[Stored data]
-- ==== Sys2Proof/Tests/Slice0.lean ====
section
/-! SUPPORT. Tests. Words and results come from spec/95_test_vectors.md and from the examples of the instruction rules
(the row or rule stands in each docstring); then, for every obligation with hypotheses, a witness that meets them. -/

namespace Sys2Proof.Tests

open Sys2Proof.Machine Sys2Proof.Claims

/-! ### Well-formedness: an ill-formed term for each check -/

theorem test_wellFormed_operands :
    (Instr.addHigh 15 15).wellFormed = false ∧ (Instr.cmpHigh 0 1).wellFormed = false ∧
    (Instr.cmpHigh 15 8).wellFormed = false ∧ (Instr.cmpHigh 8 15).wellFormed = false ∧
    (Instr.bx 13 0).wellFormed = false ∧ (Instr.bx 15 0).wellFormed = false ∧
    (Instr.blx 13 0).wellFormed = false ∧ (Instr.blx 15 0).wellFormed = false := by decide

theorem test_wellFormed_shouldBeBits :
    (Instr.bx 14 1).wellFormed = false ∧ (Instr.blx 14 4).wellFormed = false ∧ (Instr.cpsie 0).wellFormed = false ∧
    (Instr.cpsid 3).wellFormed = false ∧ (Instr.msr 0 0 0).wellFormed = false ∧ (Instr.mrs 0 0 0).wellFormed = false ∧
    (Instr.dsb 15 0).wellFormed = false ∧ (Instr.dmb 15 0).wellFormed = false ∧
    (Instr.isb 15 0).wellFormed = false := by decide

theorem test_wellFormed_lists :
    (Instr.push false 0).wellFormed = false ∧ (Instr.pop false 0).wellFormed = false ∧
    (Instr.ldm 2 0).wellFormed = false ∧ (Instr.stm 2 0).wellFormed = false ∧
    (Instr.stm 5 0x70).wellFormed = false := by decide

theorem test_wellFormed_specialRegisters :
    (Instr.msr 13 0 sbMsr).wellFormed = false ∧ (Instr.msr 15 0 sbMsr).wellFormed = false ∧
    (Instr.msr 0 4 sbMsr).wellFormed = false ∧ (Instr.mrs 13 0 sbMrs).wellFormed = false ∧
    (Instr.mrs 15 0 sbMrs).wellFormed = false ∧ (Instr.mrs 0 21 sbMrs).wellFormed = false ∧
    (Instr.reservedHint 4).wellFormed = false := by decide

/-! ### Decoding: words written out from the formats of 30_encoding.md sections 1 and 2 -/

theorem test_decode_shift_immediate :
    decodeTableWord 16 0b00000_00011_010_001 = some (.lslsImm 1 2 3) ∧
    decodeTableWord 16 0b00001_00110_101_100 = some (.lsrsImm 4 5 6) ∧
    decodeTableWord 16 0b00010_01001_101_111 = some (.asrsImm 7 5 9) := by decide

theorem test_decode_add_subtract :
    decodeTableWord 16 0b0001100_010_001_001 = some (.addsReg 1 1 2) ∧
    decodeTableWord 16 0b0001101_001_100_100 = some (.subsReg 4 4 1) ∧
    decodeTableWord 16 0b0001110_111_010_001 = some (.addsImm3 1 2 7) ∧
    decodeTableWord 16 0b0001111_001_010_001 = some (.subsImm3 1 2 1) := by decide

theorem test_decode_immediate8 :
    decodeTableWord 16 0b00100_011_00010111 = some (.movsImm 3 23) ∧
    decodeTableWord 16 0b00101_000_00000101 = some (.cmpImm 0 5) ∧
    decodeTableWord 16 0b00110_011_11111111 = some (.addsImm8 3 255) ∧
    decodeTableWord 16 0b00111_011_00000001 = some (.subsImm8 3 1) := by decide

theorem test_decode_data_processing_a :
    decodeTableWord 16 0b0100000000_001_010 = some (.ands 2 1) ∧
    decodeTableWord 16 0b0100000001_110_111 = some (.eors 7 6) ∧
    decodeTableWord 16 0b0100000010_001_000 = some (.lslsReg 0 1) ∧
    decodeTableWord 16 0b0100000011_011_010 = some (.lsrsReg 2 3) ∧
    decodeTableWord 16 0b0100000100_001_000 = some (.asrsReg 0 1) ∧
    decodeTableWord 16 0b0100000101_011_001 = some (.adcs 1 3) ∧
    decodeTableWord 16 0b0100000110_010_101 = some (.sbcs 5 2) ∧
    decodeTableWord 16 0b0100000111_110_100 = some (.rorsReg 4 6) := by decide

theorem test_decode_data_processing_b :
    decodeTableWord 16 0b0100001000_001_000 = some (.tst 0 1) ∧
    decodeTableWord 16 0b0100001001_010_001 = some (.rsbs 1 2) ∧
    decodeTableWord 16 0b0100001010_010_001 = some (.cmpReg 1 2) ∧
    decodeTableWord 16 0b0100001011_010_000 = some (.cmn 0 2) ∧
    decodeTableWord 16 0b0100001100_101_010 = some (.orrs 2 5) ∧
    decodeTableWord 16 0b0100001101_010_000 = some (.muls 0 2) ∧
    decodeTableWord 16 0b0100001110_001_000 = some (.bics 0 1) ∧
    decodeTableWord 16 0b0100001111_000_010 = some (.mvns 2 0) := by decide

theorem test_decode_any_register :
    decodeTableWord 16 0b01000100_1_0001_000 = some (.addHigh 8 1) ∧
    decodeTableWord 16 0b01000101_0_1001_010 = some (.cmpHigh 2 9) ∧
    decodeTableWord 16 0b01000110_1_1100_010 = some (.movHigh 10 12) ∧
    decodeTableWord 16 0b010001110_1110_000 = some (.bx 14 0) ∧
    decodeTableWord 16 0b010001111_0000_000 = some (.blx 0 0) := by decide

theorem test_decode_load_store_register :
    decodeTableWord 16 0b0101000_001_101_000 = some (.strReg 0 5 1) ∧
    decodeTableWord 16 0b0101001_001_101_000 = some (.strhReg 0 5 1) ∧
    decodeTableWord 16 0b0101010_001_101_000 = some (.strbReg 0 5 1) ∧
    decodeTableWord 16 0b0101011_010_000_001 = some (.ldrsbReg 1 0 2) ∧
    decodeTableWord 16 0b0101100_001_101_000 = some (.ldrReg 0 5 1) ∧
    decodeTableWord 16 0b0101101_010_000_001 = some (.ldrhReg 1 0 2) ∧
    decodeTableWord 16 0b0101110_010_000_001 = some (.ldrbReg 1 0 2) ∧
    decodeTableWord 16 0b0101111_011_010_001 = some (.ldrshReg 1 2 3) := by decide

theorem test_decode_load_store_immediate :
    decodeTableWord 16 0b01001_011_00011001 = some (.ldrLit 3 25) ∧
    decodeTableWord 16 0b01100_00011_000_010 = some (.strImm 2 0 3) ∧
    decodeTableWord 16 0b01101_00001_000_001 = some (.ldrImm 1 0 1) ∧
    decodeTableWord 16 0b01110_00001_000_001 = some (.strbImm 1 0 1) ∧
    decodeTableWord 16 0b01111_00001_000_001 = some (.ldrbImm 1 0 1) ∧
    decodeTableWord 16 0b10000_00001_000_001 = some (.strhImm 1 0 1) ∧
    decodeTableWord 16 0b10001_00001_000_001 = some (.ldrhImm 1 0 1) ∧
    decodeTableWord 16 0b10010_001_00000011 = some (.strSp 1 3) ∧
    decodeTableWord 16 0b10011_001_11111111 = some (.ldrSp 1 255) := by decide

theorem test_decode_addresses :
    decodeTableWord 16 0b10100_011_11111001 = some (.adr 3 249) ∧
    decodeTableWord 16 0b10101_001_00000010 = some (.addSpRd 1 2) ∧
    decodeTableWord 16 0b101100000_0000010 = some (.addSpImm 2) ∧
    decodeTableWord 16 0b101100001_0000100 = some (.subSpImm 4) := by decide

theorem test_decode_extend_reverse :
    decodeTableWord 16 0b1011001000_110_100 = some (.sxth 4 6) ∧
    decodeTableWord 16 0b1011001001_001_000 = some (.sxtb 0 1) ∧
    decodeTableWord 16 0b1011001010_001_000 = some (.uxth 0 1) ∧
    decodeTableWord 16 0b1011001011_001_011 = some (.uxtb 3 1) ∧
    decodeTableWord 16 0b1011101000_111_011 = some (.rev 3 7) ∧
    decodeTableWord 16 0b1011101001_001_000 = some (.rev16 0 1) ∧
    decodeTableWord 16 0b1011101011_101_000 = some (.revsh 0 5) := by decide

theorem test_decode_stack_and_mask :
    decodeTableWord 16 0b1011010_1_00000100 = some (.push true 0x04) ∧
    decodeTableWord 16 0b1011110_1_01000001 = some (.pop true 0x41) ∧
    decodeTableWord 16 0b101101100110_0010 = some (.cpsie 2) ∧
    decodeTableWord 16 0b101101100111_0010 = some (.cpsid 2) ∧
    decodeTableWord 16 0b10111110_10101011 = some (.bkpt 0xAB) := by decide

theorem test_decode_hints :
    decodeTableWord 16 0b1011111100000000 = some .nop ∧
    decodeTableWord 16 0b1011111100010000 = some .yieldHint ∧
    decodeTableWord 16 0b1011111100100000 = some .wfe ∧
    decodeTableWord 16 0b1011111100110000 = some .wfi ∧
    decodeTableWord 16 0b1011111101000000 = some .sev ∧
    decodeTableWord 16 0b10111111_0101_0000 = some (.reservedHint 5) := by decide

### Work required
A faithful copy is required of the lines from the one with "decodeTableWord 16 0b1011110_1_01000001" through the last line of the data; please add nothing.

### Your response
    decodeTableWord 16 0b1011110_1_01000001 = some (.pop true 0x41) ∧
    decodeTableWord 16 0b101101100110_0010 = some (.cpsie 2) ∧
    decodeTableWord 16 0b101101100111_0010 = some (.cpsid 2) ∧
    decodeTableWord 16 0b10111110_10101011 = some (.bkpt 0xAB) := by decide

theorem test_decode_hints :
    decodeTableWord 16 0b1011111100000000 = some .nop ∧
    decodeTableWord 16 0b1011111100010000 = some .yieldHint ∧
    decodeTableWord 16 0b1011111100100000 = some .wfe ∧
    decodeTableWord 16 0b1011111100110000 = some .wfi ∧
    decodeTableWord 16 0b1011111101000000 = some .sev ∧
    decodeTableWord 16 0b10111111_0101_0000 = some (.reservedHint 5) := by decide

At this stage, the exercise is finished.